[Data to process]

-- ==== Sys2Proof/Machine/Ops.lean ====
section
/-! DEFINITION. The named operations over memory, registers, `pc`, stack and display; raising a fault;
the tick and the key latch. Every instruction meaning is built from these. -/

namespace Sys2Proof.Machine

/-! ### Faults -/

/-- `raise F` (R171, R176): the operation ends with the fault and no state changes. Fault entry is the
return of the name to the host and nothing else: no register is saved, no mode changes, there is no
vector; and there is no return from a fault (R177). -/
def raise (f : Fault) : Result := .fault f

/-! ### RAM (20_memory.md) -/

/-- What an unlisted cell reads as: the reset contents, the font below 0x050 and 0 above (R25, R47). -/
def Memory.blank (a : Nat) : Byte := Config.font.getD a 0

/-- The byte at an address. -/
def Memory.read (m : Memory) (a : Nat) : Byte :=
  match m with
  | [] => Memory.blank a
  | (b, u) :: rest => if b = a then u else Memory.read rest a

/-- Lists a cell at its place by address. -/
def Memory.insert (a : Nat) (u : Byte) : Memory → Memory
  | [] => [(a, u)]
  | (b, w) :: rest => if a < b then (a, u) :: (b, w) :: rest else (b, w) :: Memory.insert a u rest

/-- The memory with no cell listed at `a`. -/
def Memory.erase (m : Memory) (a : Nat) : Memory := m.filter (fun c => c.1 != a)

/-- A byte store. A cell that takes its reset contents again is no longer listed. -/
def Memory.write (m : Memory) (a : Nat) (u : Byte) : Memory :=
  if u = Memory.blank a then m.erase a else Memory.insert a u (m.erase a)

/-- Bytes stored at rising addresses from `a` on (R41). -/
def Memory.writeList (m : Memory) (a : Nat) : List Byte → Memory
  | [] => m
  | u :: us => Memory.writeList (m.write a u) (a + 1) us

/-- The canonical form of a memory: addresses strictly rising, all inside RAM, no cell listed that
holds its reset contents. -/
abbrev Memory.wf (m : Memory) : Prop :=
  m.Pairwise (fun c d => c.1 < d.1) ∧ ∀ c ∈ m, c.1 < Config.ramSize ∧ c.2 ≠ Memory.blank c.1

/-- The bounds check of R44, made for the whole range before anything is accessed: `count` bytes from
`base` on lie inside RAM. A range of no bytes always does. -/
def rangeInRam (base count : Nat) : Bool := count == 0 || base + (count - 1) < Config.ramSize

/-- The byte `MemRead(a, 1)` gives at an address inside RAM (R8). -/
def readByte (s : State) (a : Nat) : Byte := s.ram.read a

/-- Stores bytes at rising addresses from `base` on (R41); the range has been checked. -/
def storeBytes (base : Nat) (bytes : List Byte) (s : State) : State :=
  { s with ram := s.ram.writeList base bytes }

/-! ### Registers (10_state.md) -/

/-- `V[x]` (R12). -/
def readV (s : State) (x : Reg) : Byte := s.v[x.toNat]'x.isLt

/-- `V[x] <- u` (R12). -/
def writeV (x : Reg) (u : Byte) (s : State) : State := { s with v := s.v.set x.toNat u x.isLt }

/-- `V[15] <- u`: the flag register (R13). -/
def writeVF (u : Byte) (s : State) : State := writeV 0xF u s

/-- `I <- a` (R15). -/
def writeI (a : Addr) (s : State) : State := { s with idx := a }

/-- `dt <- u` (R18). -/
def writeDt (u : Byte) (s : State) : State := { s with dt := u }

/-- `st <- u` (R18). -/
def writeSt (u : Byte) (s : State) : State := { s with st := u }

/-- `wait <- w` (R21). -/
def writeWait (w : Wait) (s : State) : State := { s with wait := w }

/-- The stack with new contents (R16). -/
def writeStack (l : List Addr) (s : State) : State := { s with stack := l }

/-- The display with new contents (R19). -/
def writeDisplay (d : Display) (s : State) : State := { s with display := d }

/-- `pc` with a value already checked (R14). -/
def writePc (a : Addr) (s : State) : State := { s with pc := a }

/-! ### The program counter (40_step_sequencer.md R86 to R88) -/

/-- `pc <- target`: the checked write. A target of 4096 or more faults and is never stored (R88). -/
def jumpTo (target : Nat) (s : State) : Result :=
  if target < Config.ramSize then .next (writePc (BitVec.ofNat 12 target) s)
  else raise .memoryOutOfBounds

/-- `pc <- pc + 2`: the default advance (R86). -/
def advance (s : State) : Result := jumpTo (s.pc.toNat + 2) s

/-- `if taken then pc <- pc + 4 else pc <- pc + 2`, each a checked write (R86, R88). Where both targets
lie in RAM the step completes whatever the condition is, so that case is taken first: the condition
may hang on a free input. The law `skipIf_eq` says it is the plain conditional. -/
def skipIf (taken : Bool) (s : State) : Result :=
  if s.pc.toNat + 4 < Config.ramSize then
    .next (writePc (BitVec.ofNat 12 (s.pc.toNat + bif taken then 4 else 2)) s)
  else if taken then raise .memoryOutOfBounds
  else advance s

/-! ### The stack (10_state.md R16, R17) -/

/-- `push(a)`, then what follows it with the new state. -/
def push (a : Addr) (s : State) (k : State → Result) : Result :=
  if s.stack.length < s.config.stackDepth then k (writeStack (s.stack ++ [a]) s)
  else raise .stackOverflow

/-- `pop()`, then what follows it with the value and the new state. -/
def pop (s : State) (k : Addr → State → Result) : Result :=
  match s.stack.getLast? with
  | some a => k a (writeStack s.stack.dropLast s)
  | none => raise .stackUnderflow

/-! ### The display (44_display.md) -/

/-- `display[r][c]` (R19). -/
def Display.pixel (d : Display) (r : Fin 32) (c : Fin 64) : Bool := d[r][c]

/-- `display[r][c] <- b` (R19). -/
def Display.setPixel (d : Display) (r : Fin 32) (c : Fin 64) (b : Bool) : Display :=
  d.set r (d[r].set c b)

/-- The display row of a row number: mod 32 (R152). -/
def rowOf (k : Nat) : Fin 32 := ⟨k % 32, Nat.mod_lt k (by decide)⟩

/-- The display column of a column number: mod 64 (R152). -/
def colOf (k : Nat) : Fin 64 := ⟨k % 64, Nat.mod_lt k (by decide)⟩

/-- A display and the collision detector's bit, as the loops of R152 carry them. -/
abbrev Canvas := Display × Bool

/-- One pixel of the blit (R152): a sprite bit of 1 inverts the pixel and collides if it was lit; a
sprite bit of 0 does nothing. -/
def blitPixel (bit : Bool) (r : Fin 32) (c : Fin 64) (p : Canvas) : Canvas :=
  if bit then (p.1.setPixel r c (!p.1.pixel r c), p.2 || p.1.pixel r c) else p

/-- One row of the blit: eight pixels from column `cx` on, bit 7 leftmost, each column mod 64 (R152).
UNVERIFIED: the spec takes the bit order from general knowledge (D4); log 6. -/
def blitRow (bits : Byte) (cy cx : Nat) (p : Canvas) : Canvas :=
  (List.range 8).foldl
    (fun q col => blitPixel (bits.getLsbD (7 - col)) (rowOf cy) (colOf (cx + col)) q) p

/-- The blit of the sprite rows in order, from display row `cy` on, each row mod 32 (R152). -/
def blitRows (sprite : List Byte) (cy cx : Nat) (p : Canvas) : Canvas :=
  match sprite with
  | [] => p
  | bits :: rest => blitRows rest (cy + 1) cx (blitRow bits cy cx p)

/-- The `n` sprite bytes from address `base` on, one per row from the top row down (R41, R152). -/
def spriteBytes (s : State) (base n : Nat) : List Byte :=
  (List.range n).map (fun row => readByte s (base + row))

/-! ### The host's inputs of this step (60_exceptions.md R182) -/

/-- The inputs of the coming step: those the host has chosen, else free ones (log 1). -/
def currentInput (s : State) : HostInput :=
  match s.hostIn with
  | inp :: _ => inp
  | [] => { key := Config.freeKey s.inputCount, rnd := Config.freeRnd s.inputCount }

/-- `key_in` (R182). -/
def keyIn (s : State) : Option Key := (currentInput s).key

/-- `rnd` (R182). -/
def rndIn (s : State) : Byte := (currentInput s).rnd

/-- The input of a completed step is spent: the next step has the next one. -/
def spendInput (s : State) : State :=
  { s with hostIn := s.hostIn.tail, inputCount := s.inputCount + 1 }

/-! ### The end of a step (40_step_sequencer.md R90, R91) -/

/-- A timer counts down and stays at 0 (R18). -/
def countDown (u : Byte) : Byte := if u > 0 then u - 1 else u

/-- `Tick` (R90): the phase moves on, and when it wraps to 0 both timers count. -/
def tick (t : State) : State :=
  let phase := (t.tickPhase + 1) % t.config.timerDivider
  { t with
    tickPhase := phase
    dt := if phase = 0 then countDown t.dt else t.dt
    st := if phase = 0 then countDown t.st else t.st }

/-- `pressedKey <- key_in` (R91). -/
def latchKey (k : Option Key) (t : State) : State := { t with pressedKey := k }

/-- What every step that does not fault ends with (R81): the tick, then the latch of this step's key;
and the input is spent. -/
def commit (t : State) : State := spendInput (latchKey (keyIn t) (tick t))

end Sys2Proof.Machine
end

[Task brief]
Working from the material above, restate word for word the lines between the line with "def writeWait (w" and the line with "contents (R19). -/", both included, and only those.

[Answer section]
def writeWait (w : Wait) (s : State) : State := { s with wait := w }

/-- The stack with new contents (R16). -/
def writeStack (l : List Addr) (s : State) : State := { s with stack := l }

/-- The display with new contents (R19). -/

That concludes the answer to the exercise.